An engineered citrus tristeza virus (T36CA)-based vector induces gene-specific silencing and is graft transmissible to commercial citrus varieties

Authors: Krueger, Robert; CHEN, ANGEL - University Of California, Riverside; ZHOU, JACLYN - University Of California, Riverside; LIU, SI - University Of California, Riverside; XU, HUAYING - University Of California, Riverside; NG, JAMES - University Of California, Riverside

Submitted to: Phytopathology
Publication Type: Peer Reviewed Journal
Publication Acceptance Date: 8/7/2024
Publication Date: 11/21/2024
Citation: Krueger, R., Chen, A.Y., Zhou, J.S., Liu, S., Xu, H.K., Ng, J.C. 2024. An engineered citrus tristeza virus (T36CA)-based vector induces gene-specific silencing and is graft transmissible to commercial citrus varieties. Phytopathology. 114(11):2453-2462. https://doi.org/10.1094/PHYTO-05-24-0167-R.
DOI: https://doi.org/10.1094/PHYTO-05-24-0167-R

Interpretive Summary: Viruses infecting plants can be engineered as "vectors' capable of production and/or delivery of therapeutics such as vaccines, antimicrobials, and anticancer compounds, to targeted bioimaging and theranostics. A vector based upon a Florida isolate of Citrus tristeza virus (CTV) was developed. However, due to phytosanitary regulations, this vector could not be used in California and a vector based upon a genetically closely related isolate of CTV was developed that was capable of systemically infecting and expressing green fluorescent protein (GFP) in Nicotiana benthamiana and Citrus macrophylla seedlings. The current report documents further development of the California-derived vector that was able to induce gene silencing in the host plant. These versions of the vector also appeared to accumulate to higher levels in the host than previous versions. This report also documents the ability of these vectors to infect commercial citrus varieties grafted onto CTV-resistant and -susceptible rootstocks.

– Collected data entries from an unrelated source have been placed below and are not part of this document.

-- ==== Sys2Proof/Proofs/LocalBus.lean ====
section
/-! PROOF. Accesses of the local bus to the exchange RAM (R368 to R371), and the on-chip memory as a whole (O52). -/
namespace Sys2Proof.Machine

/-! ### The accesses whose second edge has not passed -/

/-- The latest local-bus access, and the earlier ones that are still under way. -/
structure RunsTo (s t : State) (x : LbRun) : Prop where
  head : t.mem.lbRuns.head? = some x
  others : ∀ r ∈ s.mem.lbRuns, r.edge ≠ x.edge → x.edge < r.edge + 24 → r ∈ t.mem.lbRuns

theorem RunsTo.lbSample (s : State) (c t : Nat) (busy : Bool) : RunsTo s ((s.upto c).lbSample t busy) { edge := t, busy := busy } :=
  ⟨rfl, fun _ hr _ hlate => List.mem_cons_of_mem _ (List.mem_filter.2 ⟨hr, decide_eq_true hlate⟩)⟩

theorem RunsTo.of_eq {s t u : State} {x : LbRun} (h : RunsTo s t x) (he : u.mem.lbRuns = t.mem.lbRuns) : RunsTo s u x :=
  ⟨he ▸ h.head, fun r hr hn hl => he ▸ h.others r hr hn hl⟩

theorem RunsTo.modRun {s t : State} {x : LbRun} (h : RunsTo s t x) (f : LbRun → LbRun) (he : (f x).edge = x.edge) :
    RunsTo s (t.modRun (x.edge + 4) f) (f x) := by
  refine ⟨?_, fun r hr hn hl => ?_⟩
  · rw [State.modRun, State.modMem_mem, List.head?_map, h.head]
    exact congrArg some (if_pos rfl)
  · rw [he] at hn hl
    exact List.mem_map.2 ⟨r, h.others r hr hn hl, if_neg fun e => hn (Nat.add_right_cancel e)⟩

/-! ### The slot of an access -/

/-- The slot that a local-bus access takes. -/
def lbSlotOf (t : Nat) (write : Bool) (addr : BitVec 18) (be : BitVec 4) (data : Word) : XramSlot :=
  { tick := t + 4, word := addr.toNat, write := write, be := be, data := data }

/-- The host's slot that it meets. -/
def State.hostMet (s : State) (x : XramSlot) : Option XramSlot := s.mem.hostSlots.find? (fun h => collides (some h) (some x))

/-- The access has been sampled and takes its slot. -/
def State.lbTakes (s : State) (t : Nat) (x : XramSlot) : State :=
  ((s.upto (t + 4)).lbSample t false).modMem (fun m => { m with lbSlot := some x })

/-- Its collision, where it is one. -/
def State.lbCollides (s : State) (t w : Nat) (clash : Bool) : State := if clash then s.xramCollide w (t + 4) else s

/-- A host read of the cycle is spoiled by a write. -/
def State.lbSpoils (s : State) (t : Nat) (host : Option XramSlot) : State :=
  match host with
  | some h => if h.write then s else s.hostSpoiled (t + 4)
  | none => s

/-- A read takes its word. -/
def State.lbReads (s : State) (t w : Nat) (clash : Bool) : State :=
  (s.slotRead w clash).2.modRun (t + 4) (fun r => { r with data := some (s.slotRead w clash).1 })

theorem State.lbTakes_mem (s : State) (t : Nat) (x : XramSlot) : (s.lbTakes t x).mem =
    { s.mem with lbSlot := some x, lbRuns := (s.lbTakes t x).mem.lbRuns } := rfl

theorem State.lbTakes_within (s : State) (t : Nat) (x : XramSlot) : Within [.clk, .mem] s (s.lbTakes t x) :=
  (((State.upto_within s _).mono (by decide)).step (State.lbSample_within _ _ _) (by decide)).step (Within.set_mem _ _ rfl) (by decide)

theorem State.lbTakes_runs (s : State) (t : Nat) (x : XramSlot) : RunsTo s (s.lbTakes t x) { edge := t } :=
  RunsTo.of_eq (RunsTo.lbSample s (t + 4) t false) rfl

theorem State.lbCollides_mem (s : State) (t w : Nat) (clash : Bool) : (s.lbCollides t w clash).mem =
    { s.mem with collideAddr := (s.lbCollides t w clash).mem.collideAddr, lbRuns := (s.lbCollides t w clash).mem.lbRuns } := by
  unfold State.lbCollides
  split
  · rw [State.xramCollide_mem]
  · rfl

theorem State.lbCollides_within (s : State) (t w : Nat) (clash : Bool) :
    Within [.flg, .ctr, .mem, .msix] s (s.lbCollides t w clash) := by
  unfold State.lbCollides
  split
  · exact State.xramCollide_within s w _
  · exact Within.refl _ s

theorem State.xramCollide_runs (s : State) (w cycle : Nat) : (s.xramCollide w cycle).mem.lbRuns =
    (s.modRun cycle (fun r => { r with busy := true })).mem.lbRuns := by
  have hmem : ((s.count (memA 0x404) 1).setBit (memA 0x408) 0).mem = s.mem := by
    rw [(State.setBit_within _ _ _).memEq, (State.count_within _ _ _).memEq]
  rw [State.xramCollide, State.modRun, State.modMem_mem, State.modMem_mem, hmem]
  rfl

theorem RunsTo.lbCollides {s u : State} {t : Nat} (h : RunsTo s u { edge := t }) (w : Nat) (clash : Bool) :
    RunsTo s (u.lbCollides t w clash) { edge := t, busy := clash } := by
  unfold State.lbCollides
  cases clash with
  | false => exact h
  | true => exact RunsTo.of_eq (h.modRun (fun r => { r with busy := true }) rfl) (u.xramCollide_runs w (t + 4))

/-- A collision is told of. -/
theorem State.lbCollides_tells {s u : State} (h : u.collisions = s.collisions) (t w : Nat) {v : State}
    (hv : v.collisions = (u.lbCollides t w true).collisions) : s.tellsOf v w := by
  refine State.tellsOf_of_met (hv.trans ?_)
  rw [← h]
  exact u.xramCollide_collisions w (t + 4)

/-- The state in which a served access writes or reads. -/
def State.lbServes (s : State) (t : Nat) (write : Bool) (addr : BitVec 18) (be : BitVec 4) (data : Word) : State :=
  (s.lbTakes t (lbSlotOf t write addr be data)).lbCollides t addr.toNat (s.hostMet (lbSlotOf t write addr be data)).isSome

theorem State.lbServes_mem (s : State) (t : Nat) (write : Bool) (addr : BitVec 18) (be : BitVec 4) (data : Word) :
    (s.lbServes t write addr be data).mem = { s.mem with
      lbSlot := some (lbSlotOf t write addr be data), collideAddr := (s.lbServes t write addr be data).mem.collideAddr
      lbRuns := (s.lbServes t write addr be data).mem.lbRuns } := by
  rw [State.lbServes, State.lbCollides_mem, State.lbTakes_mem]

theorem State.lbServes_within (s : State) (t : Nat) (write : Bool) (addr : BitVec 18) (be : BitVec 4) (data : Word) :
    Within [.clk, .flg, .ctr, .mem, .msix] s (s.lbServes t write addr be data) :=
  ((s.lbTakes_within t _).mono (by decide)).step (State.lbCollides_within _ _ _ _) (by decide)

theorem State.lbServes_runs (s : State) (t : Nat) (write : Bool) (addr : BitVec 18) (be : BitVec 4) (data : Word) :
    RunsTo s (s.lbServes t write addr be data) { edge := t, busy := (s.hostMet (lbSlotOf t write addr be data)).isSome } :=
  (s.lbTakes_runs t _).lbCollides _ _

theorem State.lbServes_tells {s : State} {t : Nat} {write : Bool} {addr : BitVec 18} {be : BitVec 4} {data : Word} {v : State}
    (hv : v.collisions = (s.lbServes t write addr be data).collisions)
    (h : (s.hostMet (lbSlotOf t write addr be data)).isSome = true) : s.tellsOf v addr.toNat := by
  rw [State.lbServes, h] at hv
  exact State.lbCollides_tells (State.collisions_of_within (s.lbTakes_within t _) rfl) t addr.toNat hv

/-- An access that is served, as the model writes or reads its word. -/
theorem exec_lbAccess {s : State} (hu : s.undef = false) {t : Nat} (hc : s.lbClock = true) (he : s.tbAt t % 8 = 0) (hs : s.lbServed = true)
    (write : Bool) (addr : BitVec 18) (be : BitVec 4) (data : Word) : exec (.lbAccess t write addr be data) s = .next
      (if write then
        ((s.lbServes t write addr be data).lbSpoils t (s.hostMet (lbSlotOf t write addr be data))).xramWrite addr.toNat be data
      else (s.lbServes t write addr be data).lbReads t addr.toNat (s.hostMet (lbSlotOf t write addr be data)).isSome) := by
  have hedge : ¬ (!s.lbClock || decide (s.tbAt t % 8 ≠ 0)) = true := by rw [hc, he]; decide
  have hserved : ¬ (!(s.upto (t + 4)).lbServed) = true := by
    have h : (s.upto (t + 4)).lbServed = s.lbServed := rfl
    rw [h, hs]
    decide
  show execLbAccess t write addr be data s = _
  rw [execLbAccess, guarded_next hu]
  exact congrArg Host.Outcome.next ((if_neg hedge).trans (if_neg hserved))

Technical Abstract: A protein-expressing citrus tristeza virus (CTV)-based vector, pT36CA-V1.3, constructed from a California isolate of the T36 strain (T36CA), was retooled into a virus induced gene silencing (VIGS) system intended for use with studies of California citrus. VIGS constructs engineered with a truncated Citrus macrophylla (Cm) PHYTOENE DESATURASE (PDS) gene sequence in the sense or anti-sense orientation worked equally well to silence the endogenous CmPDS gene. In a parallel effort to optimize vector performance, two non-synonymous nucleotides in open reading frame 1a of T36CA-V1.3 were replaced with those conserved in the reference sequences from the T36CA cDNA library. The resulting viruses, T36CA-V1.4 (with one amino acid modification: D760N) and T36CA-V1.5 (with two amino acid modifications: D760N and P1174L), along with T36CA-V1.3 were individually propagated in Nicotiana benthamiana and C. macrophylla plants. Enzyme-linked immunosorbent assay (ELISA) measurements of extracts of the newly emerged leaves suggested that all three viruses accumulated to similar levels in N. benthamiana plants at 5 week-post-inoculation. ELISA values of T36CA-V1.4- and -V1.5-infected C. macrophylla samples were significantly higher than that of T36CA-V1.3-infected samples within an 8 to 12 month-post-inoculation (mpi) window, suggesting a higher accumulation of T36CA-V1.4 and -V1.5 than T36CA-V1.3. However, at 36 mpi, the ELISA values suggested that all three viruses accumulated to similar levels. When C. macrophylla plants infected with each of the three viruses were grafted to commercial citrus varieties, a limited number of receptor plants became infected, demonstrating a weak but nonetheless (the first) successful delivery of T36CA to California-grown commercial citrus.